### Exercise aim
Only one stretch of the records below should be repeated. It starts with the line containing "(∀ s : State, s.pending" and goes on through the line containing "true ∧ PinsFollow t", exactly as written.

Segment Start: Recorded information

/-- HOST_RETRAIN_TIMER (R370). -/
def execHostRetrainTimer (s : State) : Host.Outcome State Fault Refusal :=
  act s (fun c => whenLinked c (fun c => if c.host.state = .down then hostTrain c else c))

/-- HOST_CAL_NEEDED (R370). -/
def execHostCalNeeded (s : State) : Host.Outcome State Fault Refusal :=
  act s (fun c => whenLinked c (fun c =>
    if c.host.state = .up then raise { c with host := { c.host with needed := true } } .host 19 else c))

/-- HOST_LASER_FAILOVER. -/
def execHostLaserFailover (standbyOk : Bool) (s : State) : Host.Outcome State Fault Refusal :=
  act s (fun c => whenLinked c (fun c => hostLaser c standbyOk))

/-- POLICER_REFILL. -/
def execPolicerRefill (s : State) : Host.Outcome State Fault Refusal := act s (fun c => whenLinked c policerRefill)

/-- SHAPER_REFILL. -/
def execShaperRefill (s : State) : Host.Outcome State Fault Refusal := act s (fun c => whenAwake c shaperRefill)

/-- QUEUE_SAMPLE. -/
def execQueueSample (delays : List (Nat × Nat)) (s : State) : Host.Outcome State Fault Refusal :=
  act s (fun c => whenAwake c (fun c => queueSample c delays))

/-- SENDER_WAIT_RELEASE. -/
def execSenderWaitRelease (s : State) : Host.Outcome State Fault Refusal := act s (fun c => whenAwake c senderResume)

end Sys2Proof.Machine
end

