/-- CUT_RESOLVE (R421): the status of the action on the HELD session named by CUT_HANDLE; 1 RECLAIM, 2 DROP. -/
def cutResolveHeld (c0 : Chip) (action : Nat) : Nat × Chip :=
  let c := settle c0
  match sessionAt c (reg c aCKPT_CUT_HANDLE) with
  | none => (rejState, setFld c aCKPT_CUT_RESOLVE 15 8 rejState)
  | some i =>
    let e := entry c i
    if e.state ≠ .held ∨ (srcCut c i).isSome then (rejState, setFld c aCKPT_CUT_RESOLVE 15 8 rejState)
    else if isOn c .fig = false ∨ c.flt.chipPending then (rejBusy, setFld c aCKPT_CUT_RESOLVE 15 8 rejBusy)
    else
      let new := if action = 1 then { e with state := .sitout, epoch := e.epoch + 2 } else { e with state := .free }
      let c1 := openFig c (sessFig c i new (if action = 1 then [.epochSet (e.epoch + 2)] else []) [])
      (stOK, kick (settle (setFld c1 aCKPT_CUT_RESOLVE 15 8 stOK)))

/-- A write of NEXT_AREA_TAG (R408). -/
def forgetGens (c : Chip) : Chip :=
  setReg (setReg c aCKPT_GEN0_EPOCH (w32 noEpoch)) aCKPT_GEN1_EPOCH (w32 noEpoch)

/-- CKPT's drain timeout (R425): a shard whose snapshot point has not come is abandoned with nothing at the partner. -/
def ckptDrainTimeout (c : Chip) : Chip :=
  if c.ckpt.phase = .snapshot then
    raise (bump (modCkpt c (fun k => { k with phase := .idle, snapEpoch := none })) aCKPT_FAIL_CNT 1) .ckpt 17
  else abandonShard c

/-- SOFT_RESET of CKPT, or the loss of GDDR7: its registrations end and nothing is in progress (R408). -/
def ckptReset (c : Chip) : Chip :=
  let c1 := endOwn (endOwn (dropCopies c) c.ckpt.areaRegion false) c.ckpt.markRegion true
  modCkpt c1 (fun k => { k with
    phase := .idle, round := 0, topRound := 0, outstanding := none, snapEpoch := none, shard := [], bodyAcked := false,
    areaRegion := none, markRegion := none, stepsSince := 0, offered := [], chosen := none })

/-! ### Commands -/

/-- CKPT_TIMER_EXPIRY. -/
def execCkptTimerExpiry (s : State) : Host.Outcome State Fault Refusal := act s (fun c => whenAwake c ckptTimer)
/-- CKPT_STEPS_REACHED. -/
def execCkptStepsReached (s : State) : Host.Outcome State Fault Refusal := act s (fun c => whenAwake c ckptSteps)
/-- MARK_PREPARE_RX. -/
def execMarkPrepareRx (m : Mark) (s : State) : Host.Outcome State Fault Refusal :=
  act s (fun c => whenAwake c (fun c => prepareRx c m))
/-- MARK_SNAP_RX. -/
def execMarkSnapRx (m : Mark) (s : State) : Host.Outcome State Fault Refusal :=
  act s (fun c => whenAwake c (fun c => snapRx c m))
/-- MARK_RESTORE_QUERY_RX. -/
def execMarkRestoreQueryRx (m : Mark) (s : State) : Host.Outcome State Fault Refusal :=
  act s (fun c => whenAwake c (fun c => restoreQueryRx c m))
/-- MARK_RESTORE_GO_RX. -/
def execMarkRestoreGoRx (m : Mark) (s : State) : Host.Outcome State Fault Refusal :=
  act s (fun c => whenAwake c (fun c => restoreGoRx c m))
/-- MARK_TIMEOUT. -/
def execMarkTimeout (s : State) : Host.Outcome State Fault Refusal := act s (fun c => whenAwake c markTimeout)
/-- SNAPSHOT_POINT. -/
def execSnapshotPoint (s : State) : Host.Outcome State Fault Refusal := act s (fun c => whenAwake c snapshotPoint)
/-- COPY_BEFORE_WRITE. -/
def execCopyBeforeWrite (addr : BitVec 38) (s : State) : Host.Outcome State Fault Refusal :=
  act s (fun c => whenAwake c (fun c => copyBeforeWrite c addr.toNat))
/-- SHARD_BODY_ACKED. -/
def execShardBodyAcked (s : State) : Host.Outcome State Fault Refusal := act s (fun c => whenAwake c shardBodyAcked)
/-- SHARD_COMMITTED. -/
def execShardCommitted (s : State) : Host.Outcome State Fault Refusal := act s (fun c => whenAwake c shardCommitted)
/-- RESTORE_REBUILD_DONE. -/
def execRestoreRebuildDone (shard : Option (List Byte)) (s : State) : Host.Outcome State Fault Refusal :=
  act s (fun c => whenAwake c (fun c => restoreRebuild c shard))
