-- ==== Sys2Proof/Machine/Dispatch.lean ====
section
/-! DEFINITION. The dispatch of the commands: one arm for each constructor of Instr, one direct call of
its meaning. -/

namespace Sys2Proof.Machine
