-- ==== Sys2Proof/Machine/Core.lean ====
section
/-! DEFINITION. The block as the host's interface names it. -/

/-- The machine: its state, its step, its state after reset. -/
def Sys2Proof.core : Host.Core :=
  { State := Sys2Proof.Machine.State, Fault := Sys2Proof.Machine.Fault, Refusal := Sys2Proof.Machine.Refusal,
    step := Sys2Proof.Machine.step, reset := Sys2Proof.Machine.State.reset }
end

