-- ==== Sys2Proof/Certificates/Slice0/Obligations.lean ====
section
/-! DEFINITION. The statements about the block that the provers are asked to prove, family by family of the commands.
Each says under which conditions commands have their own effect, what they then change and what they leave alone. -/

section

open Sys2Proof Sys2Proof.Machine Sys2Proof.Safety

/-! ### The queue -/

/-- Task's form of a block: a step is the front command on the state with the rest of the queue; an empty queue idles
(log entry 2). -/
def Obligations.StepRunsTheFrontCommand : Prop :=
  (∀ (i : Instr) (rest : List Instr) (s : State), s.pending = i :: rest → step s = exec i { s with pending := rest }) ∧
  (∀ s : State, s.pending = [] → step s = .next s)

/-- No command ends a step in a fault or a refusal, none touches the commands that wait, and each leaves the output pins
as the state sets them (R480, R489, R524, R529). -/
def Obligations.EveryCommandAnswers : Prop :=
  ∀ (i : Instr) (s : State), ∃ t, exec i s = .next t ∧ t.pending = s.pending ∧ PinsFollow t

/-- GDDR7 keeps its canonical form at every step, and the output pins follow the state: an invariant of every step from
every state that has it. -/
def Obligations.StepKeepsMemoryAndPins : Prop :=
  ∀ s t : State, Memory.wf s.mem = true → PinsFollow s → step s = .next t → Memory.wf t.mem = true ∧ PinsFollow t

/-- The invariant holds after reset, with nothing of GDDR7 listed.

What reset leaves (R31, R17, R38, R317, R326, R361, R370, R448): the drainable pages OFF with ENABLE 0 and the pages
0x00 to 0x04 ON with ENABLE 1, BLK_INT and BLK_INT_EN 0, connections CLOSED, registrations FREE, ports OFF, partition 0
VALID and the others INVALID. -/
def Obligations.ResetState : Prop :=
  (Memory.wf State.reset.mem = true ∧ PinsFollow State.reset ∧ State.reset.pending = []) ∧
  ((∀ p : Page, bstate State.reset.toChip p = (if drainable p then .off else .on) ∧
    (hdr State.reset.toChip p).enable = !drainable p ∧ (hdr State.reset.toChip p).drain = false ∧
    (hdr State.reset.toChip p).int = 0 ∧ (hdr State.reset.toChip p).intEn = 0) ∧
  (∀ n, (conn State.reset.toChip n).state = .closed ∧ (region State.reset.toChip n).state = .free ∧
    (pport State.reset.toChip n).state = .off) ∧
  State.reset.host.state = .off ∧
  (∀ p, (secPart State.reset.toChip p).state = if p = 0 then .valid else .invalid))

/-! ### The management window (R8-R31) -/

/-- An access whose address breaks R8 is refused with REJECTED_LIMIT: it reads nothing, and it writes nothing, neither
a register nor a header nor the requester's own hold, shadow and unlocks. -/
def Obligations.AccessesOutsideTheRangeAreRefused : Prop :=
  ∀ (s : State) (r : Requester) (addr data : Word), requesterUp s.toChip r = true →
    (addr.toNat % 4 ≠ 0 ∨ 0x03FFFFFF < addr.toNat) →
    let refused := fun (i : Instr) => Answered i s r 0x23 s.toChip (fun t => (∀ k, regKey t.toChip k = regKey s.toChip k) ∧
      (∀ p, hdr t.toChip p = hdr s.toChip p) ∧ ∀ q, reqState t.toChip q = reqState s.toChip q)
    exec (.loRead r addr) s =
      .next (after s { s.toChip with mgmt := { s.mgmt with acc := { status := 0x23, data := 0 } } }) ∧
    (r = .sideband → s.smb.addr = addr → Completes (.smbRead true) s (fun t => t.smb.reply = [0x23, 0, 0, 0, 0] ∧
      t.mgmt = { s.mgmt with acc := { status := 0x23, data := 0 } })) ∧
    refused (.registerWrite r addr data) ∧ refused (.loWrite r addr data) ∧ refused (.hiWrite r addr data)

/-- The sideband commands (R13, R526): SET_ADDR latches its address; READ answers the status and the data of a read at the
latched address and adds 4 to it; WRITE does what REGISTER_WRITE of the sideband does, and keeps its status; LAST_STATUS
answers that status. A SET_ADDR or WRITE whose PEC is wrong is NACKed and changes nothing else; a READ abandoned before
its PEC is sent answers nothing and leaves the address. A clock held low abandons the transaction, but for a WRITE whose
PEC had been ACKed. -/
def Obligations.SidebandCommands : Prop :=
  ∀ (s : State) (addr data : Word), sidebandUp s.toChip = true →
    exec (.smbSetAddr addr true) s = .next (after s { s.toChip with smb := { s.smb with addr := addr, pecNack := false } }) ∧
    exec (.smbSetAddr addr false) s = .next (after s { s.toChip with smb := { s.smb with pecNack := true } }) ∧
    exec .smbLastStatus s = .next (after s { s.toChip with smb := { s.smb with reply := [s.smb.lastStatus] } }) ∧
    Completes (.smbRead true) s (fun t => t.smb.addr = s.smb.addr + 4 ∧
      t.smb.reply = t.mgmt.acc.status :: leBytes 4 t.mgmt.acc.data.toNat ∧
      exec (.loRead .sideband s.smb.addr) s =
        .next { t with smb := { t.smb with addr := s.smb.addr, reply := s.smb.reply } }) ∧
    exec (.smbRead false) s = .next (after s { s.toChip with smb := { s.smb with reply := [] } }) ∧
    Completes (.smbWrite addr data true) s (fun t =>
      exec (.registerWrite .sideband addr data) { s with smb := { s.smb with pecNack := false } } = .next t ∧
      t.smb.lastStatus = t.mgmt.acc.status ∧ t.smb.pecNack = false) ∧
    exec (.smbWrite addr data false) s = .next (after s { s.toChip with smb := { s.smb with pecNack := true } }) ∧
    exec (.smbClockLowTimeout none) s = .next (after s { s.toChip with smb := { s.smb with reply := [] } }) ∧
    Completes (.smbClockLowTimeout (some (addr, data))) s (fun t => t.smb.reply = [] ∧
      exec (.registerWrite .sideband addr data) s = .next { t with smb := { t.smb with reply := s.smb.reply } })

Segment End: Recorded information

### Worked solution
  (∀ s : State, s.pending = [] → step s = .next s)

/-- No command ends a step in a fault or a refusal, none touches the commands that wait, and each leaves the output pins
as the state sets them (R480, R489, R524, R529). -/
def Obligations.EveryCommandAnswers : Prop :=
  ∀ (i : Instr) (s : State), ∃ t, exec i s = .next t ∧ t.pending = s.pending ∧ PinsFollow t

/-- GDDR7 keeps its canonical form at every step, and the output pins follow the state: an invariant of every step from
every state that has it. -/
def Obligations.StepKeepsMemoryAndPins : Prop :=
  ∀ s t : State, Memory.wf s.mem = true → PinsFollow s → step s = .next t → Memory.wf t.mem = true ∧ PinsFollow t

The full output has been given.